Throughout urban landscapes, trees can be found planted too deeply. A root system buried as little as six inches to several feet below the soil surface is buried too deep. Roots buried so deep can’t get the nutrients and water that the plant needs. To survive, trees will create new roots from the trunk tissue at the soil surface called epicormic roots. These roots try to keep the tree alive by getting nutrients and water.

While they bring nutrients to the tree, epicormic roots are different from typical roots because they don’t provide structural stability for the tree. They are also prone to bending, often times in a circular pattern. If the roots are close enough to the tree truck, they can compress the sapwood, cutting off the flow of water and nutrients. This is called Stem Girdling Root Syndrome (SGR) and is one of the primary reasons for tree decline in urban landscapes. SGR will prove fatal to a tree if it’s not treated.

Assessment and Treatment:

The best solution for SGR is prevention, but if a tree is already planted, then early diagnosis of visible symptoms is most important for the health of the tree. If a tree doesn’t have a visible root flare at soil level, this is symptomatic of the disorder and the tree might develop roots that may girdle the trunk. Different tree species can also determine diagnosis; for example, maples and lindens are more prone to SGR than oak is.

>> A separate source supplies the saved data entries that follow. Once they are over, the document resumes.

theorem witness_AcceptedTokensAreTheGrammar :
    ptok (ascii "11x8") = .valid 11 8 ∧ ptok (ascii "c0s1 ") = .valid 0 1 ∧ ptok (ascii "12x1") ≠ .valid 12 1 := by decide
/-- Each rejection, with and without the leading `c`. -/
theorem witness_RejectedTokensNameTheFirstFault :
    ptok (ascii "c-5s2") = .unsettled ∧ ptok (ascii " 5x2") = .unsettled ∧ ptok (ascii "c") = .invalid .tokNoInteger ∧
    ptok (ascii "12x1") = .invalid .tokMcsRange ∧ ptok (ascii "c5x2") = .invalid .tokSeparator ∧
    ptok (ascii "5") = .invalid .tokSeparator ∧ ptok (ascii "5x") = .invalid .tokNss ∧
    ptok (ascii "5x9") = .invalid .tokNss ∧ ptok (ascii "5x0") = .invalid .tokNss ∧
    ptok (ascii "5x10") = .invalid .tokTrailing := by decide
/-- The hypotheses of the last clause together: the token `5x10`, with the run of digits `5` and the tail `0`. -/
theorem witness_RejectedTokens_trailing :
    (ascii "5x10" ≠ [] ∧ (ascii "5x10").head? ≠ some 0x63#8) ∧ ascii "5x10" = ascii "5" ++ ascii "x10" ∧
    ascii "5" ≠ [] ∧ (∀ b ∈ ascii "5", isDigit b) ∧ (∀ b, (ascii "x10").head? = some b → ¬ isDigit b) ∧
    digitsValue (ascii "5") ≤ 11 ∧ ascii "x10" = 0x78#8 :: 0x31#8 :: ascii "0" ∧ isDigit 0x31#8 ∧
    1 ≤ digitVal 0x31#8 ∧ digitVal 0x31#8 ≤ 8 ∧ ∃ b ∈ ascii "0", ¬ isWs b := by decide
theorem witness_CommandsMeetThePrecondition :
    (parseCmd [ascii "-e", ascii "11", ascii "-i", ascii "3"]).isOk = true ∧
    (parseCmd [ascii "-r", ascii "63.5"]).isOk = true := by decide
theorem witness_CommandWordsLeaveFieldsZero :
    (after (asked [0x04, 0x02, 0x02, 0x2D, 0x72, 0x01, 0x36])).response = some (.ok (.word 0x0000000C)) := by decide
theorem witness_RateOptionScalesByTwo :
    (∀ b ∈ ascii "63", isDigit b) ∧ digitsValue (ascii "63") = 63 ∧ (∀ b ∈ ascii "64", isDigit b) ∧
    digitsValue (ascii "64") = 64 ∧ CmdState.init.seenR = false ∧ CmdState.init.seenE = false ∧
    ({ CmdState.init with seenR := true } : CmdState).seenR = true := by decide
theorem witness_DecimalFormsAreTheGrammar :
    isDecimal (ascii " +6.50e-1 ") = true ∧ isDecimal (ascii ".5") = true ∧ isDecimal (ascii "6e") = false ∧
    isDecimal (ascii ".") = false := by decide
/-- `5.0` is neither digits nor digits and `.5`, and is unsettled (R175); nor is `6x`, which is malformed. -/
theorem witness_DecimalForms_argument :
    (¬ ∃ ds : Str, ds ≠ [] ∧ (∀ b ∈ ds, isDigit b) ∧ (ascii "5.0" = ds ∨ ascii "5.0" = ds ++ ascii ".5")) ∧
    isDecimal (ascii "5.0") = true ∧ isDecimal (ascii "6x") = false ∧ CmdState.init.seenR = false ∧
    CmdState.init.seenE = false := by
  refine ⟨?_, by decide, by decide, rfl, rfl⟩
  rintro ⟨ds, -, hd, rfl | h⟩
  · exact absurd (hd 0x2E#8 (by decide)) (by decide)
  · have := congrArg List.getLast? h
    simp [ascii] at this
theorem witness_HeOptionTakesTokensAndBareIntegers :
    ptok (ascii "11x8") = .valid 11 8 ∧ ptok (ascii "+5x2") = .unsettled ∧
    ((∀ b ∈ ascii "11", isDigit b) ∧ (∀ b ∈ ascii " ", isWs b) ∧ digitsValue (ascii "11") = 11) ∧
    digitsValue (ascii "12") = 12 ∧ ptok (ascii "5x9") = .invalid .tokNss ∧ isDigitsWs (ascii "5x9") = false := by decide
/-- The scan's clauses at its start, and the word's two premises at their ends. -/
theorem witness_HeOption_scan :
    (CmdState.init.seenR = false ∧ CmdState.init.seenE = false) ∧ ptok (ascii "11x8") = .valid 11 8 ∧
    (ascii "11 " = ascii "11" ++ ascii " " ∧ ascii "11" ≠ [] ∧ (∀ b ∈ ascii "11", isDigit b) ∧ (∀ b ∈ ascii " ", isWs b) ∧
      digitsValue (ascii "11") = 11) := by decide
/-- The last clause's hypothesis: `5x9` is no bare integer. -/
theorem witness_HeOption_malformed :
    ¬ ∃ ds ws : Str, ascii "5x9" = ds ++ ws ∧ ds ≠ [] ∧ (∀ b ∈ ds, isDigit b) ∧ (∀ b ∈ ws, isWs b) := by
  rintro ⟨ds, ws, h, -, h1, h2⟩
  have hx : 0x78#8 ∈ ds ++ ws := by rw [← h]; decide
  rcases List.mem_append.mp hx with hd | hw
  · exact absurd (h1 _ hd) (by decide)
  · exact absurd (h2 _ hw) (by decide)
theorem witness_GiOptionSetsTheCode :
    ptok (ascii "5x2") = .valid 5 2 ∧ (∀ b ∈ ascii "3", isDigit b) ∧ digitsValue (ascii "3") = 3 ∧
    digitsValue (ascii "4") = 4 ∧ ({ CmdState.init with seenE := true } : CmdState).seenI = false ∧
    ((∀ b ∈ ascii " ", isWs b) ∧ ascii "+" ≠ [] ∧ (∀ b ∈ ascii "1", isDigit b)) ∧
    ((∀ b ∈ ascii "11", isDigit b) ∧ digitsValue (ascii "11") = 11) := by decide
/-- The malformed clause: the empty argument is in no form of R177. -/
theorem witness_GiOption_malformed :
    ¬ ∃ ws sign ds ws' : Str, ([] : Str) = ws ++ sign ++ ds ++ ws' ∧ (∀ b ∈ ws, isWs b) ∧
      (sign = [] ∨ sign = ascii "+" ∨ sign = ascii "-") ∧ ds ≠ [] ∧ (∀ b ∈ ds, isDigit b) ∧ ∀ b ∈ ws', isWs b := by
  rintro ⟨ws, sign, ds, ws', h, -, -, hd, -⟩
  simp_all
theorem witness_OptionOrderRules :
    (CmdState.init.seenI = false ∧ CmdState.init.seenE = false ∧ CmdState.init.seenL = false) ∧
    (⟨true, false, true, true, 0, 0, 15, 0⟩ : CmdState).seenR = true ∧
    (⟨false, true, true, true, 0, 0, 15, 0⟩ : CmdState).seenE = true ∧
    (ascii "-q" ∉ [ascii "-r", ascii "-e", ascii "-i", ascii "-l"] ∧
      ascii "-q" ∉ [ascii "-h", ascii "-v", ascii "-c", ascii "--vht", ascii "-s", ascii "-x", ascii "--stbc", ascii "-g",
        ascii "-b", ascii "-d", ascii "-n"]) ∧
    (cmdScan CmdState.init [ascii "-l"]).isOk = true ∧ (parseCmd [ascii "-r", ascii "6", ascii "-l"]).isOk = true := by
  decide
theorem witness_UnimplementedOptionsRefused :
    ascii "--vht" ∈ [ascii "-h", ascii "-v", ascii "-c", ascii "--vht", ascii "-s", ascii "-x", ascii "--stbc", ascii "-g",
      ascii "-b", ascii "-d", ascii "-n"] ∧ CmdState.init.seenR = false ∧ CmdState.init.seenE = false ∧
    ({ CmdState.init with seenE := true } : CmdState).seenI = false := by decide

Root excavation is necessary to assess the situation. By using an Air-Spade® to blow away debris and soil from the base of the tree and exposing the root collar, an evaluation can be done to determine the tree’s condition. If the problematic roots can be safely treated, surgical cuts are made to those roots impacting trunk growth. Only roots that do not affect the tree’s stability and structure will be removed. There must be enough roots left to provide sufficient nutrient and water retrieval. If the stem compression from girdling roots is too severe, then the only option is removal of the tree.

Possible Indications:

  • No visible root flare at soil surface
  • Tree trunk looks like a telephone pole going into the soil
  • The trunk appears pinched at soil surface
  • Tree canopy is thin or sparse
  • Die-back in upper canopy
  • Leaves are smaller than normal
  • Leaves may be off-colored (yellow)
  • Trees exhibit early fall color and leaf drop
  • Trunk is flattened on one or more sides
  • Sun scald or frost cracks visible on the trunk
  • Wilting or scorching of leaves

After Care:

As trees stressed by girdling root syndrome are more vulnerable to other problems, special care should be taken to:

  • Prune deadwood regularly
  • Prevent insect infestations and disease infection
  • Keep tree roots well watered
  • Utilize the Root Enhancement System © to increase sustainable nutrient absorption
  • Prevent mulch from touching trunk of tree
Summary
Girdling Roots - a Case for the Orlando Tree Doctor
Article Name
Girdling Roots - a Case for the Orlando Tree Doctor
Description
Throughout urban landscapes, trees can be found planted too deeply. A root system buried as little as six inches to several feet below the soil surface is buried too deep. Roots buried so deep can’t get the nutrients and water that the plant needs.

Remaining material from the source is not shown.